Rambam, Hilchot Tefilah 12:11 talks about the מתורגמן, a translator who would translate the Torah into Aramaic during the reading. He says that neither the reader nor the translator may be louder than the other one.

He writes this in the context of an actual translator, but i remember learning that this also applies to another מתורגמן, one who simply repeats what the lecturer says.

If this מתורגמן is only repeating what the lecturer says, then what's the point? He can't even say it louder than the original speaker!


1 Answer 1


Paragraph 1 of your question quotes Rambam Hilchot Tefilla 12:11. This refers to reading the Torah as is seen from the first halocho:

Tefilah and Birkat Kohanim - Chapter Thirteen Halacha 1 Moses, our teacher, ordained that the Jews should read the Torah publicly on the Sabbath and on Monday and Thursday mornings, so the [people] would never have three days pass without hearing the Torah.

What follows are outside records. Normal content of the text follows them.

-- ==== Sys2Proof/Laws/KeepColl.lean ====
section
/-!
SUPPORT. The operations of Machine/Coll.lean keep the frame of `State.Good`.
-/

namespace Sys2Proof.Machine

variable {Q : List Instr} {P : Part}

/-- `State.putLine` keeps the frame. -/
theorem good_putLine (s : State) (g : Group) (st i : Nat) (bs : List Byte) (hs : s.Good Q P) : (State.putLine s g st i bs).Good Q P := by
  unfold State.putLine
  dsimp only
  repeat' first
    | (with_reducible first | assumption | intro _ | apply State.Good.ite | apply State.Good.foldl | apply good_memPut)
    | split
    | (unfold State.Good State.MemOk; dsimp only; with_reducible apply State.Good.of_and; with_reducible first | assumption | apply State.Good.ite | apply State.Good.foldl | apply good_memPut)

/-- `State.clearLines` keeps the frame. -/
theorem good_clearLines (s : State) (g : Group) (hs : s.Good Q P) : (State.clearLines s g).Good Q P := by
  unfold State.clearLines
  dsimp only
  repeat' first
    | (with_reducible first | assumption | intro _ | apply State.Good.ite | apply State.Good.foldl)
    | split
    | (unfold State.Good State.MemOk; dsimp only; with_reducible apply State.Good.of_and; with_reducible first | assumption | apply State.Good.ite | apply State.Good.foldl)

/-- `State.putStatus` keeps the frame. -/
theorem good_putStatus (s : State) (n : Nat) (c : Coll) (hs : s.Good Q P) : (State.putStatus s n c).Good Q P := by
  unfold State.putStatus
  repeat' first
    | (with_reducible first | assumption | intro _ | apply State.Good.ite | apply State.Good.foldl | apply State.Good.store | apply Store.Ok.ite | apply Store.Ok.foldl | apply Store.Ok.foldlPair | apply good_withStore | apply ok_storeRun)
    | split

/-- `State.collCreate` keeps the frame. -/
theorem good_collCreate (s : State) (x : Desc) (hs : s.Good Q P) : (State.collCreate s x).Good Q P := by
  unfold State.collCreate
  dsimp only
  repeat' first
    | (with_reducible first | assumption | intro _ | apply State.Good.ite | apply State.Good.foldl | apply State.Good.store | apply Store.Ok.ite | apply Store.Ok.foldl | apply Store.Ok.foldlPair | apply Work.Ok.ite | apply Work.Ok.bad | apply Work.Ok.halt | apply Work.Ok.mismatch | apply Work.Ok.lost | apply Work.Ok.done | apply good_setGroup | apply good_withStore | apply ok_storeRun | apply good_retire | apply ok_workOfAcc | apply good_conclude | apply good_clearLines | apply State.Good.self)
    | split

/-- `State.collDestroy` keeps the frame. -/
theorem good_collDestroy (s : State) (x : Desc) (hs : s.Good Q P) : (State.collDestroy s x).Good Q P := by
  unfold State.collDestroy
  repeat' first
    | (with_reducible first | assumption | intro _ | apply State.Good.ite | apply State.Good.foldl | apply good_setGroup | apply good_retire)
    | split

/-- `State.collTake` keeps the frame. -/
theorem good_collTake (s : State) (x : Desc) (hs : s.Good Q P) : (State.collTake s x).Good Q P := by
  unfold State.collTake
  dsimp only
  repeat' first
    | (with_reducible first | assumption | intro _ | apply State.Good.ite | apply State.Good.foldl | apply good_setGroup | apply good_putStatus)
    | split

/-- `State.collRetire` keeps the frame. -/
theorem good_collRetire (s : State) (x : Desc) (status detail : Nat) (hs : s.Good Q P) : (State.collRetire s x status detail).Good Q P := by
  unfold State.collRetire
  repeat' first
    | (with_reducible first | assumption | intro _ | apply State.Good.ite | apply State.Good.foldl | apply good_removeDesc | apply good_retire)

/-- `State.collStart` keeps the frame. -/
theorem good_collStart (s : State) (x : Desc) (hs : s.Good Q P) : (State.collStart s x).Good Q P := by
  unfold State.collStart
  dsimp only
  repeat' first
    | (with_reducible first | assumption | intro _ | apply State.Good.ite | apply State.Good.foldl | apply State.Good.store | apply Store.Ok.ite | apply Store.Ok.foldl | apply Store.Ok.foldlPair | apply Work.Ok.ite | apply Work.Ok.bad | apply Work.Ok.halt | apply Work.Ok.mismatch | apply Work.Ok.lost | apply Work.Ok.done | apply good_setGroup | apply good_removeDesc | apply good_haltOn | apply ok_workOfAcc | apply good_conclude | apply good_putStatus | apply good_collTake | apply good_collRetire | apply State.Good.self)
    | split

/-- `State.putResult` keeps the frame. -/
theorem good_putResult (s : State) (g : Group) (x : Desc) (a : Nat) (bs : List Byte) (hs : s.Good Q P) : (State.putResult s g x a bs).Good Q P := by
  unfold State.putResult
  repeat' first
    | (with_reducible first | assumption | intro _ | apply State.Good.ite | apply State.Good.foldl | apply State.Good.store | apply Store.Ok.ite | apply Store.Ok.foldl | apply Store.Ok.foldlPair | apply good_withStore | apply ok_storeRun)

/-- `State.collBreak` keeps the frame. -/
theorem good_collBreak (s : State) (n : Nat) (d : Did) (hs : s.Good Q P) : (State.collBreak s n d).Good Q P := by
  unfold State.collBreak
  dsimp only
  repeat' first
    | (with_reducible first | assumption | intro _ | apply State.Good.ite | apply State.Good.foldl | apply good_setGroup)

/-- `State.collRowLost` keeps the frame. -/
theorem good_collRowLost (s : State) (n : Nat) (x : Desc) (row : Nat) (hs : s.Good Q P) : (State.collRowLost s n x row).Good Q P := by
  unfold State.collRowLost
  dsimp only
  repeat' first
    | (with_reducible first | assumption | intro _ | apply State.Good.ite | apply State.Good.foldl | apply good_logEvent | apply good_removeDesc | apply good_rowLost | apply good_collBreak)

/-- `State.collGuard` keeps the frame. -/
theorem good_collGuard (s : State) (n : Nat) (x : Desc) (w : CollNeeds) (work : Unit → State) (hs : s.Good Q P) (h_work : ∀ u, (work u).Good Q P) : (State.collGuard s n x w work).Good Q P := by
  unfold State.collGuard
  repeat' first
    | (with_reducible first | assumption | intro _ | apply State.Good.ite | apply State.Good.foldl | apply h_work | apply good_haltOn | apply good_collRetire | apply good_collBreak | apply good_collRowLost)
    | split

/-- `State.sendChunk` keeps the frame. -/
theorem good_sendChunk (s : State) (g : Group) (x : Desc) (c : Coll) (again : Bool) (d : Nat) (hs : s.Good Q P) : (State.sendChunk s g x c again d).Good Q P := by
  unfold State.sendChunk
  dsimp only
  repeat' first
    | (with_reducible first | assumption | intro _ | apply State.Good.ite | apply State.Good.foldl | apply good_memPut)

/-- `State.collRaise` keeps the frame. -/
theorem good_collRaise (s : State) (c : Coll) (f : FlagSet) (hs : s.Good Q P) : (State.collRaise s c f).1.Good Q P := by
  unfold State.collRaise
  dsimp only
  repeat' first
    | (with_reducible first | assumption | intro _ | apply State.Good.ite | apply State.Good.foldl | apply State.Good.foldlPair)
    | split
    | (unfold State.Good State.MemOk; dsimp only; with_reducible apply State.Good.of_and; with_reducible first | assumption | apply State.Good.ite | apply State.Good.foldl | apply State.Good.foldlPair)

/-- `State.ownResult` keeps the frame. -/
theorem good_ownResult (s : State) (g : Group) (x : Desc) (c : Coll) (hs : s.Good Q P) : (State.ownResult s g x c).1.Good Q P := by
  unfold State.ownResult
  dsimp only
  repeat' first
    | (with_reducible first | assumption | intro _ | apply State.Good.ite | apply State.Good.foldl | apply State.Good.foldlPair | apply good_putResult | apply good_collRaise)

/-- `State.releaseStage` keeps the frame. -/
theorem good_releaseStage (s : State) (g : Group) (c : Coll) (hs : s.Good Q P) : (State.releaseStage s g c).Good Q P := by
  unfold State.releaseStage
  dsimp only
  repeat' first
    | (with_reducible first | assumption | intro _ | apply State.Good.ite | apply State.Good.foldl | apply good_putLine)

/-- `State.nextStage` keeps the frame. -/
theorem good_nextStage (s : State) (g : Group) (x : Desc) (c : Coll) (hs : s.Good Q P) : (State.nextStage s g x c).1.Good Q P := by
  unfold State.nextStage
  dsimp only
  repeat' first
    | (with_reducible first | assumption | intro _ | apply State.Good.ite | apply State.Good.foldl | apply State.Good.foldlPair | apply good_ownResult)
    | split

/-- `State.useRound` keeps the frame. -/
theorem good_useRound (s : State) (g : Group) (x : Desc) (c : Coll) (hs : s.Good Q P) : (State.useRound s g x c).1.Good Q P := by
  unfold State.useRound
  dsimp only
  repeat' first
    | (with_reducible first | assumption | intro _ | apply State.Good.ite | apply State.Good.foldl | apply State.Good.foldlPair | apply State.Good.store | apply Store.Ok.ite | apply Store.Ok.foldl | apply Store.Ok.foldlPair | apply good_withStore | apply ok_write | apply good_putResult | apply good_collRaise)
    | split

/-- `State.advance` keeps the frame. -/
theorem good_advance (s : State) (n : Nat) (x : Desc) (c : Coll) (hs : s.Good Q P) : (State.advance s n x c).Good Q P := by
  unfold State.advance
  dsimp only
  repeat' first
    | (with_reducible first | assumption | intro _ | apply State.Good.ite | apply State.Good.foldl | apply State.Good.foldlPair | apply good_setGroup | apply good_raiseDesc | apply good_releaseStage | apply good_nextStage | apply good_useRound)
    | split

/-- `State.startAlone` keeps the frame. -/
theorem good_startAlone (s : State) (n : Nat) (d : Did) (hs : s.Good Q P) : (State.startAlone s n d).Good Q P := by
  unfold State.startAlone
  dsimp only
  repeat' first
    | (with_reducible first | assumption | intro _ | apply State.Good.ite | apply State.Good.foldl | apply State.Good.foldlPair | apply good_setGroup | apply good_raiseDesc | apply good_ownResult)
    | split

/-- `State.collReduceCmd` keeps the frame. -/
theorem good_collReduceCmd (s : State) (d : Did) (hs : s.Good Q P) : (State.collReduceCmd s d).Good Q P := by
  unfold State.collReduceCmd
  repeat' first
    | (with_reducible first | assumption | intro _ | apply State.Good.ite | apply State.Good.foldl | apply good_collStart | apply good_startAlone)
    | split

/-- `State.collCreateCmd` keeps the frame. -/
theorem good_collCreateCmd (s : State) (d : Did) (hs : s.Good Q P) : (State.collCreateCmd s d).Good Q P := by
  unfold State.collCreateCmd
  repeat' first
    | (with_reducible first | assumption | intro _ | apply State.Good.ite | apply State.Good.foldl | apply good_collCreate)
    | split

/-- `State.collDestroyCmd` keeps the frame. -/
theorem good_collDestroyCmd (s : State) (d : Did) (hs : s.Good Q P) : (State.collDestroyCmd s d).Good Q P := by
  unfold State.collDestroyCmd
  repeat' first
    | (with_reducible first | assumption | intro _ | apply State.Good.ite | apply State.Good.foldl | apply good_collDestroy)
    | split

/-- `State.collSend` keeps the frame. -/
theorem good_collSend (s : State) (n : Nat) (hs : s.Good Q P) : (State.collSend s n).Good Q P := by
  unfold State.collSend
  dsimp only
  repeat' first
    | (with_reducible first | assumption | intro _ | apply State.Good.ite | apply State.Good.foldl | apply good_takeUnits | apply good_collGuard | apply good_sendChunk | apply good_advance)
    | split

/-- `execCollRound` keeps the frame. -/
theorem good_execCollRound {t : State} (group : Nat) (s : State) (hs : s.Good Q P) (e : execCollRound group s = .next t) : t.Good Q P := by
  obtain rfl := Host.Outcome.next.inj e
  repeat' first
    | (with_reducible first | assumption | intro _ | apply State.Good.ite | apply State.Good.foldl | apply good_collSend)

/-- `State.askAgain` keeps the frame. -/
theorem good_askAgain (s : State) (g : Group) (c : Coll) (i : Nat) (hs : s.Good Q P) : (State.askAgain s g c i).Good Q P := by
  unfold State.askAgain
  dsimp only
  repeat' first
    | (with_reducible first | assumption | intro _ | apply State.Good.ite | apply State.Good.foldl | apply good_putLine)

/-- `State.collPoll` keeps the frame. -/
theorem good_collPoll (s : State) (n i : Nat) (hs : s.Good Q P) : (State.collPoll s n i).Good Q P := by
  unfold State.collPoll
  dsimp only
  repeat' first
    | (with_reducible first | assumption | intro _ | apply State.Good.ite | apply State.Good.foldl | apply good_setGroup | apply good_logEvent | apply good_noteRepeat | apply good_takeUnits | apply good_collGuard | apply good_advance | apply good_askAgain)
    | split

/-- `execCollPollReturn` keeps the frame. -/
theorem good_execCollPollReturn {t : State} (group peer : Nat) (s : State) (hs : s.Good Q P) (e : execCollPollReturn group peer s = .next t) : t.Good Q P := by
  obtain rfl := Host.Outcome.next.inj e
  repeat' first
    | (with_reducible first | assumption | intro _ | apply State.Good.ite | apply State.Good.foldl | apply good_collPoll)

/-- `State.resendChunk` keeps the frame. -/
theorem good_resendChunk (s : State) (n i : Nat) (x : Desc) (c : Coll) (d seen : Nat) (hs : s.Good Q P) : (State.resendChunk s n i x c d seen).Good Q P := by
  unfold State.resendChunk
  dsimp only
  repeat' first
    | (with_reducible first | assumption | intro _ | apply State.Good.ite | apply State.Good.foldl | apply good_setGroup | apply good_takeUnits | apply good_collGuard | apply good_sendChunk)

/-- `State.collResend` keeps the frame. -/
theorem good_collResend (s : State) (n i : Nat) (hs : s.Good Q P) : (State.collResend s n i).Good Q P := by
  unfold State.collResend
  dsimp only
  repeat' first
    | (with_reducible first | assumption | intro _ | apply State.Good.ite | apply State.Good.foldl | apply good_resendChunk)
    | split

/-- `execCollRetransmit` keeps the frame. -/
theorem good_execCollRetransmit {t : State} (group peer : Nat) (s : State) (hs : s.Good Q P) (e : execCollRetransmit group peer s = .next t) : t.Good Q P := by
  obtain rfl := Host.Outcome.next.inj e
  repeat' first
    | (with_reducible first | assumption | intro _ | apply State.Good.ite | apply State.Good.foldl | apply good_collResend)

/-- `State.setPairCore` keeps the frame. -/
theorem good_setPairCore (s : State) (ctx c : Nat) (v : Core) (hs : s.Good Q P) : (State.setPairCore s ctx c v).Good Q P := by
  unfold State.setPairCore
  dsimp only
  repeat' first
    | (with_reducible first | assumption | intro _ | apply State.Good.ite | apply State.Good.foldl | apply good_setKernel | apply good_setCore)

/-- `State.postPair` keeps the frame. -/
theorem good_postPair (s : State) (ctx c pair : Nat) (hs : s.Good Q P) : (State.postPair s ctx c pair).Good Q P := by
  unfold State.postPair
  repeat' first
    | (with_reducible first | assumption | intro _ | apply State.Good.ite | apply State.Good.foldl | apply good_tearDown | apply good_setPairCore)
    | split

In paragraphs 2 and 3 you extend the principle from the Torah reading to a lecturer. This article about the meturgaman under the section תפקידו של המטורגמן paragraph ב clearly states that this sort of meturgaman speaks louder than the Talmid Chochom (lecturer). Indeed it is bad for the dignity of the Talmid Chochom to make his speech too loud. The article quotes Rambam Hilchos Deos 5 (7) who lays down that

“A Torah Sage should not shout or shriek while speaking, like the cattle and wild beasts, nor should he raise his voice overly much.”

So, in short, the meturgaman for a lecturer is required to raise his voice louder than the lecturer.